6 books Sydney Smith would love to illustrate
Sydney Smith is an award-winning children's book illustrator from Nova Scotia.
He won the 2018 Governor General's Literary Award for children's literature — illustrated books for his wordless picture book Sidewalk Flowers by JonArno Lawson.
His picture book Town Is by the Sea, written by Joanne Schwartz, won the $50,000 2018 TD Canadian Children's Literature Award — the richest for Canadian kids literature — awarded annually to the creators of one book for readers up to the age of 12.
Smith's latest is Small in the City, a picture book he wrote and illustrated about a young boy who is on the hunt for a precious item he has lost on a snowy day in a big city.
Small in the City won the 2019 Governor General's Literary Award for young people's literature — illustration.

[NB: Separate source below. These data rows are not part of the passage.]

-- ==== Sys2Proof/Certificates/Slice0/Obligations.lean ====
section
/-! DEFINITION. What is claimed of the machine, for the provers: one statement per name. An instruction of a ply is
stated for every ply that issues it (Issuing): its threads are distinct, the state holds them, and each passes the
checks that stand before an instruction. -/

open Sys2Proof Sys2Proof.Machine

/-! ### Integer, lane and control-flow instructions -/

/-- R60: the arithmetic instructions of Table 5.1, but those of R61 to R63. The saturating forms take the exact result
to the nearest value of the type's range and set SAT (FLAGS bit 5, R50) when that changes it. R61: with c the
predicate that F names (p0 reads true), IADDC writes the low word of the exact sum and the carry out of 2^32; ISUBB
the low word of the exact difference and whether it is negative. A write to p0 is lost. R62 and R63: the parts of the
exact product that IMUL and IMULH keep, and the truncated quotient and its remainder, with all ones and the dividend
for a zero divisor; F names their type. -/
def Obligations.IntegerArithmetic : Prop :=
  (∀ (sw : Bool) (d a b : BitVec 7) (w : Width) (t : Sgn) (k : BitVec 10),
     WritesWidth (.iadd sw d a b w) w d (fun u => u.value w a + u.value w b) ∧
     WritesWidth (.isub sw d a b w) w d (fun u => u.value w a - u.value w b) ∧
     WritesRegFlags (.iaddSat sw d a b t) d (fun u =>
       let x := t.value (u.reg a.toNat) + t.value (u.reg b.toNat)
       let y := max t.low (min t.high x)
       (BitVec.ofInt 32 y, if y = x then 0 else 0x20)) ∧
     WritesRegFlags (.isubSat sw d a b t) d (fun u =>
       let x := t.value (u.reg a.toNat) - t.value (u.reg b.toNat)
       let y := max t.low (min t.high x)
       (BitVec.ofInt 32 y, if y = x then 0 else 0x20)) ∧
     WritesReg (.iaddImm sw d a k) d (fun u => u.reg a.toNat + k.setWidth 32) ∧
     WritesReg (.isubImm sw d a k) d (fun u => u.reg a.toNat - k.setWidth 32) ∧
     WritesWidth (.imad sw d a b w) w d (fun u => u.value w a * u.value w b + u.value w d) ∧
     WritesReg (.imin sw d a b t) d (fun u =>
       if t.value (u.reg a.toNat) ≤ t.value (u.reg b.toNat) then u.reg a.toNat else u.reg b.toNat) ∧
     WritesReg (.imax sw d a b t) d (fun u =>
       if t.value (u.reg b.toNat) ≤ t.value (u.reg a.toNat) then u.reg a.toNat else u.reg b.toNat) ∧
     WritesReg (.iabs sw d a) d (fun u => if (u.reg a.toNat).toInt < 0 then - u.reg a.toNat else u.reg a.toNat) ∧
     WritesReg (.ineg sw d a) d (fun u => - u.reg a.toNat)) ∧
  (∀ (sw : Bool) (d a b : BitVec 7) (c : BitVec 3) (s : State) (p : Ply),
     (Issuing s (.iaddc sw d a b c) p → Settled s (.iaddc sw d a b c) p d.toNat 1 →
       SettledPred s (.iaddc sw d a b c) p c.toNat →
       Completes s (.iaddc sw d a b c) p fun _ u =>
         let x := (u.reg a.toNat).toNat + (u.reg b.toNat).toNat + (u.pred c.toNat).toNat
         (u.write d.toNat (BitVec.ofNat 32 x)).writePred c.toNat (decide (2 ^ 32 ≤ x))) ∧
     (Issuing s (.isubb sw d a b c) p → Settled s (.isubb sw d a b c) p d.toNat 1 →
       SettledPred s (.isubb sw d a b c) p c.toNat →
       Completes s (.isubb sw d a b c) p fun _ u =>
         let x : Int := (u.reg a.toNat).toNat - (u.reg b.toNat).toNat - (u.pred c.toNat).toNat
         (u.write d.toNat (BitVec.ofInt 32 x)).writePred c.toNat (decide (x < 0)))) ∧
  (∀ (sw : Bool) (d a b : BitVec 7) (w : Width) (t : Sgn),
     WritesWidth (.imul sw d a b w) w d (fun u => u.value w a * u.value w b) ∧
     WritesReg (.imulh sw d a b t) d (fun u =>
       BitVec.ofInt 32 (t.value (u.reg a.toNat) * t.value (u.reg b.toNat) / 2 ^ 32)) ∧
     WritesReg (.idiv sw d a b t) d (fun u =>
       if u.reg b.toNat = 0 then 0xFFFFFFFF
       else BitVec.ofInt 32 ((t.value (u.reg a.toNat)).tdiv (t.value (u.reg b.toNat)))) ∧
     WritesReg (.irem sw d a b t) d (fun u =>
       if u.reg b.toNat = 0 then u.reg a.toNat
       else BitVec.ofInt 32 (t.value (u.reg a.toNat) -
         t.value (u.reg b.toNat) * (t.value (u.reg a.toNat)).tdiv (t.value (u.reg b.toNat)))) ∧
     decode (BitVec.ofBool sw ++ 0x07#7 ++ d ++ a ++ b ++ 0#2 ++ (if t = .i32 then 0#1 else 1#1)) = .ok (.idiv sw d a b t) ∧
     decode (BitVec.ofBool sw ++ 0x08#7 ++ d ++ a ++ b ++ 0#2 ++ (if t = .i32 then 0#1 else 1#1)) = .ok (.irem sw d a b t))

In 2017, the award-winning illustrator talked to CBC Books about the stories that he'd love to illustrate.
Fighting Fantasy series by Steve Jackson and Ian Livingstone
"I was deep into these choose your own adventure books when I was young. I would never read them properly. If I turned to page 36 and found that I took a wrong turn and the evil necromancer killed me, I would just go back and take the other option. (But what are you supposed to do, die? And just close the book for good?)

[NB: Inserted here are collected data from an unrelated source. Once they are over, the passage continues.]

@[simp] theorem State.mem_logEvent (s : State) (code die unit addr : Nat) : (s.logEvent code die unit addr).mem = s.mem := by simp only [State.logEvent]
@[simp] theorem State.hostMem_logEvent (s : State) (code die unit addr : Nat) : (s.logEvent code die unit addr).hostMem = s.hostMem := by simp only [State.logEvent]
@[simp] theorem State.peerMem_logEvent (s : State) (code die unit addr : Nat) : (s.logEvent code die unit addr).peerMem = s.peerMem := by simp only [State.logEvent]
@[simp] theorem State.poison_logEvent (s : State) (code die unit addr : Nat) : (s.logEvent code die unit addr).poison = s.poison := by simp only [State.logEvent]
@[simp] theorem State.ply_logEvent (s : State) (code die unit addr : Nat) : (s.logEvent code die unit addr).ply = s.ply := by simp only [State.logEvent]
@[simp] theorem State.tick_logEvent (s : State) (code die unit addr : Nat) : (s.logEvent code die unit addr).tick = s.tick := by simp only [State.logEvent]
@[simp] theorem State.free_logEvent (s : State) (code die unit addr : Nat) : (s.logEvent code die unit addr).free = s.free := by simp only [State.logEvent]
@[simp] theorem State.nextId_logEvent (s : State) (code die unit addr : Nat) : (s.logEvent code die unit addr).nextId = s.nextId := by simp only [State.logEvent]
@[simp] theorem State.inputs_logEvent (s : State) (code die unit addr : Nat) : (s.logEvent code die unit addr).inputs = s.inputs := by simp only [State.logEvent]
@[simp] theorem State.teams_logEvent (s : State) (code die unit addr : Nat) : (s.logEvent code die unit addr).teams = s.teams := by simp only [State.logEvent]
@[simp] theorem State.grids_logEvent (s : State) (code die unit addr : Nat) : (s.logEvent code die unit addr).grids = s.grids := by simp only [State.logEvent]
@[simp] theorem State.cores_logEvent (s : State) (code die unit addr : Nat) : (s.logEvent code die unit addr).cores = s.cores := by simp only [State.logEvent]
@[simp] theorem State.clusters_logEvent (s : State) (code die unit addr : Nat) : (s.logEvent code die unit addr).clusters = s.clusters := by simp only [State.logEvent]
@[simp] theorem State.tenants_logEvent (s : State) (code die unit addr : Nat) : (s.logEvent code die unit addr).tenants = s.tenants := by simp only [State.logEvent]
@[simp] theorem State.queues_logEvent (s : State) (code die unit addr : Nat) : (s.logEvent code die unit addr).queues = s.queues := by simp only [State.logEvent]
@[simp] theorem State.reqs_logEvent (s : State) (code die unit addr : Nat) : (s.logEvent code die unit addr).reqs = s.reqs := by simp only [State.logEvent]
@[simp] theorem State.copies_logEvent (s : State) (code die unit addr : Nat) : (s.logEvent code die unit addr).copies = s.copies := by simp only [State.logEvent]
@[simp] theorem State.merges_logEvent (s : State) (code die unit addr : Nat) : (s.logEvent code die unit addr).merges = s.merges := by simp only [State.logEvent]
@[simp] theorem State.commands_logEvent (s : State) (code die unit addr : Nat) : (s.logEvent code die unit addr).commands = s.commands := by simp only [State.logEvent]
@[simp] theorem State.strings_logEvent (s : State) (code die unit addr : Nat) : (s.logEvent code die unit addr).strings = s.strings := by simp only [State.logEvent]
@[simp] theorem State.channels_logEvent (s : State) (code die unit addr : Nat) : (s.logEvent code die unit addr).channels = s.channels := by simp only [State.logEvent]
@[simp] theorem State.solicits_logEvent (s : State) (code die unit addr : Nat) : (s.logEvent code die unit addr).solicits = s.solicits := by simp only [State.logEvent]
@[simp] theorem State.faultRecords_logEvent (s : State) (code die unit addr : Nat) : (s.logEvent code die unit addr).faultRecords = s.faultRecords := by simp only [State.logEvent]
@[simp] theorem State.faultPosts_logEvent (s : State) (code die unit addr : Nat) : (s.logEvent code die unit addr).faultPosts = s.faultPosts := by simp only [State.logEvent]
@[simp] theorem State.port_logEvent (s : State) (code die unit addr : Nat) : (s.logEvent code die unit addr).port = s.port := by simp only [State.logEvent]
@[simp] theorem State.born_logEvent (s : State) (code die unit addr : Nat) : (s.logEvent code die unit addr).born = s.born := by simp only [State.logEvent]
@[simp] theorem State.tests_logEvent (s : State) (code die unit addr : Nat) : (s.logEvent code die unit addr).tests = s.tests := by simp only [State.logEvent]

/-! ### Units after they are set -/

@[simp] theorem State.core_setCore_same (s : State) (c : Nat) (k : Core) : (s.setCore c k).core c = k :=
  Tab.get_put_same _ _ _ _
theorem State.core_setCore_ne (s : State) {c d : Nat} (k : Core) (h : d ≠ c) : (s.setCore c k).core d = s.core d :=
  Tab.get_put_ne _ _ _ h
@[simp] theorem State.cluster_setCluster_same (s : State) (k : Nat) (c : Cluster) : (s.setCluster k c).cluster k = c :=
  Tab.get_put_same _ _ _ _
@[simp] theorem State.tenant_setTenant_same (s : State) (t : Nat) (x : Tenant) : (s.setTenant t x).tenant t = x :=
  Tab.get_put_same _ _ _ _
theorem State.tenant_setTenant_ne (s : State) {t u : Nat} (x : Tenant) (h : u ≠ t) : (s.setTenant t x).tenant u = s.tenant u :=
  Tab.get_put_ne _ _ _ h
@[simp] theorem State.queue_setQueue_same (s : State) (q : Nat) (x : Queue) : (s.setQueue q x).queue q = x :=
  Tab.get_put_same _ _ _ _
theorem State.queue_setQueue_ne (s : State) {q r : Nat} (x : Queue) (h : r ≠ q) : (s.setQueue q x).queue r = s.queue r :=
  Tab.get_put_ne _ _ _ h
@[simp] theorem State.channel_setChannel_same (s : State) (st ch : Nat) (x : Channel) :
    (s.setChannel st ch x).channel st ch = x :=
  Tab.get_put_same _ _ _ _
@[simp] theorem State.splicer_setSplicer_same (s : State) (st : Nat) (x : Splicer) : (s.setSplicer st x).splicer st = x :=
  Tab.get_put_same _ _ _ _

end Sys2Proof.Machine
end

"But I was drawing A LOT at that time and the illustrations inspired many of my own drawings. It was about being lost in the details of something that didn't exist. The way a dragon's neck would curl or how a giant's shadow would be cast on the side of a mountain. That level of transportation was only limited by my imagination. That's why I started drawing and that's why I still draw."

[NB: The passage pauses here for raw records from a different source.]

theorem RoundTrip.shl (sw : Bool) (d : BitVec 7) (a : BitVec 7) (b : BitVec 7) (w : Width) :
    RoundTrip.Statement (.shl sw d a b w) := by
  intro _ wd hx
  simp only [Instr.encode, Option.some.injEq] at hx
  have f0 : wd.getLsbD 31 = sw := by rw [← hx]; exact (bit_hi _ _ _ rfl).trans ((bit_hi _ _ _ rfl).trans ((bit_hi _ _ _ rfl).trans ((bit_hi _ _ _ rfl).trans ((bit_hi _ _ _ rfl).trans ((bit_hi _ _ _ rfl).trans (bit_one _))))))
  have f1 : wd.extractLsb' 24 7 = 0x0E#7 := by rw [← hx]; exact (ext_hi _ _ _ _ rfl).trans ((ext_hi _ _ _ _ rfl).trans ((ext_hi _ _ _ _ rfl).trans ((ext_hi _ _ _ _ rfl).trans ((ext_hi _ _ _ _ rfl).trans ((ext_lo _ _ _ _ rfl).trans (ext_all _))))))
  have f2 : wd.extractLsb' 17 7 = d := by rw [← hx]; exact (ext_hi _ _ _ _ rfl).trans ((ext_hi _ _ _ _ rfl).trans ((ext_hi _ _ _ _ rfl).trans ((ext_hi _ _ _ _ rfl).trans ((ext_lo _ _ _ _ rfl).trans (ext_all _)))))
  have f3 : wd.extractLsb' 10 7 = a := by rw [← hx]; exact (ext_hi _ _ _ _ rfl).trans ((ext_hi _ _ _ _ rfl).trans ((ext_hi _ _ _ _ rfl).trans ((ext_lo _ _ _ _ rfl).trans (ext_all _))))
  have f4 : wd.extractLsb' 3 7 = b := by rw [← hx]; exact (ext_hi _ _ _ _ rfl).trans ((ext_hi _ _ _ _ rfl).trans ((ext_lo _ _ _ _ rfl).trans (ext_all _)))
  have f5 : wd.extractLsb' 2 1 = w.code := by rw [← hx]; exact (ext_hi _ _ _ _ rfl).trans ((ext_lo _ _ _ _ rfl).trans (ext_all _))
  have f6 : wd.extractLsb' 0 2 = 0x0#2 := by rw [← hx]; exact (ext_lo _ _ _ _ rfl).trans (ext_all _)
  refine decode_row f1 rfl ?_
  exact firstRow_hit (by simp only [rowShl, Sys2Proof.sw, f0, f2, f3, f4, f5, f6, Width_ofCode_code, reduceIte])

theorem RoundTrip.shr (sw : Bool) (d : BitVec 7) (a : BitVec 7) (b : BitVec 7) (w : Width) :
    RoundTrip.Statement (.shr sw d a b w) := by
  intro _ wd hx
  simp only [Instr.encode, Option.some.injEq] at hx
  have f0 : wd.getLsbD 31 = sw := by rw [← hx]; exact (bit_hi _ _ _ rfl).trans ((bit_hi _ _ _ rfl).trans ((bit_hi _ _ _ rfl).trans ((bit_hi _ _ _ rfl).trans ((bit_hi _ _ _ rfl).trans ((bit_hi _ _ _ rfl).trans (bit_one _))))))
  have f1 : wd.extractLsb' 24 7 = 0x0E#7 := by rw [← hx]; exact (ext_hi _ _ _ _ rfl).trans ((ext_hi _ _ _ _ rfl).trans ((ext_hi _ _ _ _ rfl).trans ((ext_hi _ _ _ _ rfl).trans ((ext_hi _ _ _ _ rfl).trans ((ext_lo _ _ _ _ rfl).trans (ext_all _))))))
  have f2 : wd.extractLsb' 17 7 = d := by rw [← hx]; exact (ext_hi _ _ _ _ rfl).trans ((ext_hi _ _ _ _ rfl).trans ((ext_hi _ _ _ _ rfl).trans ((ext_hi _ _ _ _ rfl).trans ((ext_lo _ _ _ _ rfl).trans (ext_all _)))))
  have f3 : wd.extractLsb' 10 7 = a := by rw [← hx]; exact (ext_hi _ _ _ _ rfl).trans ((ext_hi _ _ _ _ rfl).trans ((ext_hi _ _ _ _ rfl).trans ((ext_lo _ _ _ _ rfl).trans (ext_all _))))
  have f4 : wd.extractLsb' 3 7 = b := by rw [← hx]; exact (ext_hi _ _ _ _ rfl).trans ((ext_hi _ _ _ _ rfl).trans ((ext_lo _ _ _ _ rfl).trans (ext_all _)))
  have f5 : wd.extractLsb' 2 1 = w.code := by rw [← hx]; exact (ext_hi _ _ _ _ rfl).trans ((ext_lo _ _ _ _ rfl).trans (ext_all _))
  have f6 : wd.extractLsb' 0 2 = 0x1#2 := by rw [← hx]; exact (ext_lo _ _ _ _ rfl).trans (ext_all _)
  refine decode_row f1 rfl ?_
  refine firstRow_skip (if_neg fun hc => absurd (f6.symm.trans hc) (by decide)) ?_
  exact firstRow_hit (by simp only [rowShr, Sys2Proof.sw, f0, f2, f3, f4, f5, f6, Width_ofCode_code, reduceIte])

The Buried Giant by Kazuo Ishiguro
"As I grow older I still appreciate fantasy, but I get tired of the muscular warrior, the grumpy dwarf and the buxom elf. This book still has the mystery and magic, but takes the reality of it to another level. The main characters aren't battling an enemy of unfathomable wickedness with powers of dark magic. It's more about their relationship and living with past regrets. Ishiguro takes a convention and adds a level of reality to it. It's not about the barbarian's perfect body and the feats of strength. Now it's more about the character's blemishes and weaknesses that make the fantastic elements more real. If I were to illustrate this book, I would do the same."
Fifteen Dogs by André Alexis
"I have been living in Toronto for three years and I'm still new here. I tell people I just moved here. I'm not sure when that will change but reading books set in Toronto helps. Another thing that helps is setting my books in Toronto. Sidewalk Flowers, the first book I illustrated in this city, is so Toronto. It has everything but the CN Tower and Drake. This book has the fantasy of talking dogs mixed with reality of survival, death and the search of happiness. It's the same equation.
"Fantasy + practical reality = good reading."
The Ocean at the End of the Lane by Neil Gaiman
"I have been a longtime fan of Neil Gaiman's work since a friend in high school loaned me some Sandman anthologies. It's a complicated relationship I have with Gaiman's works. The closer an author gets to writing something I would write myself the harder I am on them. I feel like Neil Gaiman and I were best friends in Grade 5, carrying around binders of lined paper, drawing writing and reading about mythology and fantasy."
Tower of Babylon by Ted Chiang
"Chiang's sci-fi short stories take the practical treatment of an unreal premise to such an extent its almost self-indulgent. But that's a good place to be. I guess it's like being so good at your job, its threatening to others who just look at it. Tower of Babylon was the first story of his I read and it's stuck in my head. Maybe because I've been building towers out of blocks for my nine month old to destroy.
"Growing up, my mother and stepfather were, and continue to be, ministers. I may have seen too much behind the scenes to ever feel like the church is for me and I may disagree with some of what the Bible preaches, but I love mythology of all religions. Christianity is no exception. Chiang's story is not just about injecting a realism into a myth, it's about choosing how to introduce those elements in a way that makes it seems so normal. The Tower of Babel is built so high that the characters climb past the sun, past the stars and the planets but it is described in such way it makes complete sense. To draw like that would be to make the imaginary real by focusing on the real details, not the fantasy."
The poetry of Alison Smith
"At the risk of being nepotistic, I would love to illustrate something my sister has written. I am a huge fan of her poetry. But I'm also coming at it from a unique angle. She writes about our region and our family in ways that remind me that even though we shared a youth together we experienced things independently. Not many people get the opportunity to glimpse into the mind and memories of someone you've known your whole life."